═════ Material for this exercise ═════

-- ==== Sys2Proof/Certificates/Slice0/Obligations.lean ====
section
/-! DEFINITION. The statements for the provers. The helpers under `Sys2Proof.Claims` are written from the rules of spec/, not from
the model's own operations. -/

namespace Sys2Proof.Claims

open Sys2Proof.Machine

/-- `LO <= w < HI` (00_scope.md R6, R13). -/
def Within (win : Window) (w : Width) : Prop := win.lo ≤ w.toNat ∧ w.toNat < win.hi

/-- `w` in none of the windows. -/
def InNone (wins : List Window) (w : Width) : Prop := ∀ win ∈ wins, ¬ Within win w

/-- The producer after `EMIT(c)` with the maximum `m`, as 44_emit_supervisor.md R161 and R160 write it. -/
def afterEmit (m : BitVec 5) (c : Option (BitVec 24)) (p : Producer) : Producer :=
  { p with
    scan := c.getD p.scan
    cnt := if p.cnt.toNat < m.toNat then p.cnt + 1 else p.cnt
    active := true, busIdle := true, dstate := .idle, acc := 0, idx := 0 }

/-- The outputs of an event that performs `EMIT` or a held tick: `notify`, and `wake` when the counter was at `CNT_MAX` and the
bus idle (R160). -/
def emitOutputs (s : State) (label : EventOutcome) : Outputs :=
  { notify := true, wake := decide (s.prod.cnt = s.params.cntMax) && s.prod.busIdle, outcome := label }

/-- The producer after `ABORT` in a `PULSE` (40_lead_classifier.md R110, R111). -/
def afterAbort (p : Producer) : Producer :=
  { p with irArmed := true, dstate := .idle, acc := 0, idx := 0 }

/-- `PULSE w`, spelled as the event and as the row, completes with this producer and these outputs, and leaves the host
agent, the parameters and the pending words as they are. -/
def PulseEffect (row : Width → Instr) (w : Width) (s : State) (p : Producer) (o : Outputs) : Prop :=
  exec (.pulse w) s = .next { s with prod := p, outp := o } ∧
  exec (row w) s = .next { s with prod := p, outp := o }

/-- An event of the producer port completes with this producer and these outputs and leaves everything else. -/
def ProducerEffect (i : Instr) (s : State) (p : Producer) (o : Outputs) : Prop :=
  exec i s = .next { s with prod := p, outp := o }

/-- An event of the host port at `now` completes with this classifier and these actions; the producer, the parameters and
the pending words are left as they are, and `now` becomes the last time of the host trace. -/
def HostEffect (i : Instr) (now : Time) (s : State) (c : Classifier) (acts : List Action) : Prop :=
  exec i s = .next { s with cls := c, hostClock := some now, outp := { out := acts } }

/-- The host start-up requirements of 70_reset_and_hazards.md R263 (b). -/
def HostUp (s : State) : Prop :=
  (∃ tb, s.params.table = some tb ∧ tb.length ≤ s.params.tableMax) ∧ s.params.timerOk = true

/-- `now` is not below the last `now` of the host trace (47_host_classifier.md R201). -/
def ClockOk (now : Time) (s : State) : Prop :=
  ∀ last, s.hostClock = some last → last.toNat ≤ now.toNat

═════
═════ Material for this exercise ═════

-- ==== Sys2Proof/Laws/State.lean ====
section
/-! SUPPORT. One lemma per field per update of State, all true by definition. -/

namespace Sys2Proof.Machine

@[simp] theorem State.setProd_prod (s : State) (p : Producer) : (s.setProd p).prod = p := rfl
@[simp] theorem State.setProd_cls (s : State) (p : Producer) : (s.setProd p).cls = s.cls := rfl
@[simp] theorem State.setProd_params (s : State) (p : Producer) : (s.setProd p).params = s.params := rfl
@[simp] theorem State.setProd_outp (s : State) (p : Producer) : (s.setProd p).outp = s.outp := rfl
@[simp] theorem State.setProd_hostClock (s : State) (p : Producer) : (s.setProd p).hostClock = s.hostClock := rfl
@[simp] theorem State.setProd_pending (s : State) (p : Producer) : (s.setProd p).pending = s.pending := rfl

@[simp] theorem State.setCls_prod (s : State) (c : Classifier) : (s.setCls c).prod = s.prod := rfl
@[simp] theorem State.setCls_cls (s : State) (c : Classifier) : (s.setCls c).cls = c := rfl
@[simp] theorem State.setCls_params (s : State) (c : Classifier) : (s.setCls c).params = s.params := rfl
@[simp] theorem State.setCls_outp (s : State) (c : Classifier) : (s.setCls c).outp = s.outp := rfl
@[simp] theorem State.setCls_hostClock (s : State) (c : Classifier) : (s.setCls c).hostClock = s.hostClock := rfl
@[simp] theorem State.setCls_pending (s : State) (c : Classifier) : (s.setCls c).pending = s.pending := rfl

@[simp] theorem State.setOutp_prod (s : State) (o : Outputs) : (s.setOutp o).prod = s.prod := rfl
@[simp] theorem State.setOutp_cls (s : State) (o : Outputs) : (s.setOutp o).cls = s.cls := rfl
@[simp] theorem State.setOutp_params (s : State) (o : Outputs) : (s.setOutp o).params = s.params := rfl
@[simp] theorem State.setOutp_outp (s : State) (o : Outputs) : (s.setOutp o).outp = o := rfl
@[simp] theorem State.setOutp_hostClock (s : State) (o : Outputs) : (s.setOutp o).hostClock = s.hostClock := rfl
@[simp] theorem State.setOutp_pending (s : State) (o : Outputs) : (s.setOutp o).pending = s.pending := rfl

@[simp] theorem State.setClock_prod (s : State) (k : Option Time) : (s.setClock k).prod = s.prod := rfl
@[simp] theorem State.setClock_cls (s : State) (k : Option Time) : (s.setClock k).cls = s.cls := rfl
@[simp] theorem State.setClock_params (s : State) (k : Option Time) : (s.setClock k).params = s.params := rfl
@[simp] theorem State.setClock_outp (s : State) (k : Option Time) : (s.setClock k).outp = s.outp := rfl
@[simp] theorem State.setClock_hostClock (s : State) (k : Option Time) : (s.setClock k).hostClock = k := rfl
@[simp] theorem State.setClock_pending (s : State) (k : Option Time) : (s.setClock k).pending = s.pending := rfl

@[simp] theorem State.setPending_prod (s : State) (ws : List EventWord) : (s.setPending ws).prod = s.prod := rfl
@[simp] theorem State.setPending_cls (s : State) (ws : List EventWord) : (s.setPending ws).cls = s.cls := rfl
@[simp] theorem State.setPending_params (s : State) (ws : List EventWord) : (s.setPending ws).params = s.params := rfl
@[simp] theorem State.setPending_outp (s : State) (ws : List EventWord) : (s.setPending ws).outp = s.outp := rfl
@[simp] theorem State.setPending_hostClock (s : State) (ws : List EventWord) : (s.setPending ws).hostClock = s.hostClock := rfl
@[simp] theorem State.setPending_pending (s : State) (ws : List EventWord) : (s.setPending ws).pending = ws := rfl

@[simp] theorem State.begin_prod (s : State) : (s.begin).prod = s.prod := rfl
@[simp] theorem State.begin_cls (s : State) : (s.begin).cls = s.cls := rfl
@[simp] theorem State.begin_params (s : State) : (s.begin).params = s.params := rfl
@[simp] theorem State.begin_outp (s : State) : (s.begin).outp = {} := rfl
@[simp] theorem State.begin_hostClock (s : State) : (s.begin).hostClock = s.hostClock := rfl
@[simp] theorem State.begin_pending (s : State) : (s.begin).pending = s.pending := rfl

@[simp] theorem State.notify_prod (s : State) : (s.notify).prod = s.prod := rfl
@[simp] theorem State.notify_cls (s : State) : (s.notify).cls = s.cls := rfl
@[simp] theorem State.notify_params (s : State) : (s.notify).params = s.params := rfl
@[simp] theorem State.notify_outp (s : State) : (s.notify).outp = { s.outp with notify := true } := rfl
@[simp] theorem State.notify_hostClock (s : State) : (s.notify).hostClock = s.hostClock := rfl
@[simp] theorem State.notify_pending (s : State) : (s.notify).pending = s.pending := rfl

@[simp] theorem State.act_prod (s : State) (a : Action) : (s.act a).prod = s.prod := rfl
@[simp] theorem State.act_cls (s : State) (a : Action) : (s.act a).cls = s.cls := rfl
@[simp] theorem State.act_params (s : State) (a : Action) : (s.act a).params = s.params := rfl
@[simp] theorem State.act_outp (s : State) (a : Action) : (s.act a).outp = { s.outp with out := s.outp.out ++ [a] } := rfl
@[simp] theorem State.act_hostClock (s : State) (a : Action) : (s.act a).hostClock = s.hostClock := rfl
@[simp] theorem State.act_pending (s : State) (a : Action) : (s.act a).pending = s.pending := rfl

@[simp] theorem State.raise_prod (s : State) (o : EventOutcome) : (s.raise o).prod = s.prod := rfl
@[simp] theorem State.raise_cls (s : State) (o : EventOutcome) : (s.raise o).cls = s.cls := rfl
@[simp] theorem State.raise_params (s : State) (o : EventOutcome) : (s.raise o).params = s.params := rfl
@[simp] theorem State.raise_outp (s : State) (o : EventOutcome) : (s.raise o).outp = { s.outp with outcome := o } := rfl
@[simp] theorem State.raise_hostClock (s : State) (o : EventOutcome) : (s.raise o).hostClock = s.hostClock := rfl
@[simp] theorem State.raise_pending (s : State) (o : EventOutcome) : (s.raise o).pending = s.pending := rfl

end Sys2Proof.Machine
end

═════

## Exercise instructions
Only the lines above starting with the one with "(47_host_classifier.md R201). -/" and going through the one with "last.toNat ≤ now.toNat" are to be copied, word for word and with both ends kept.

## Result of the exercise
/-- `now` is not below the last `now` of the host trace (47_host_classifier.md R201). -/
def ClockOk (now : Time) (s : State) : Prop :=
  ∀ last, s.hostClock = some last → last.toNat ≤ now.toNat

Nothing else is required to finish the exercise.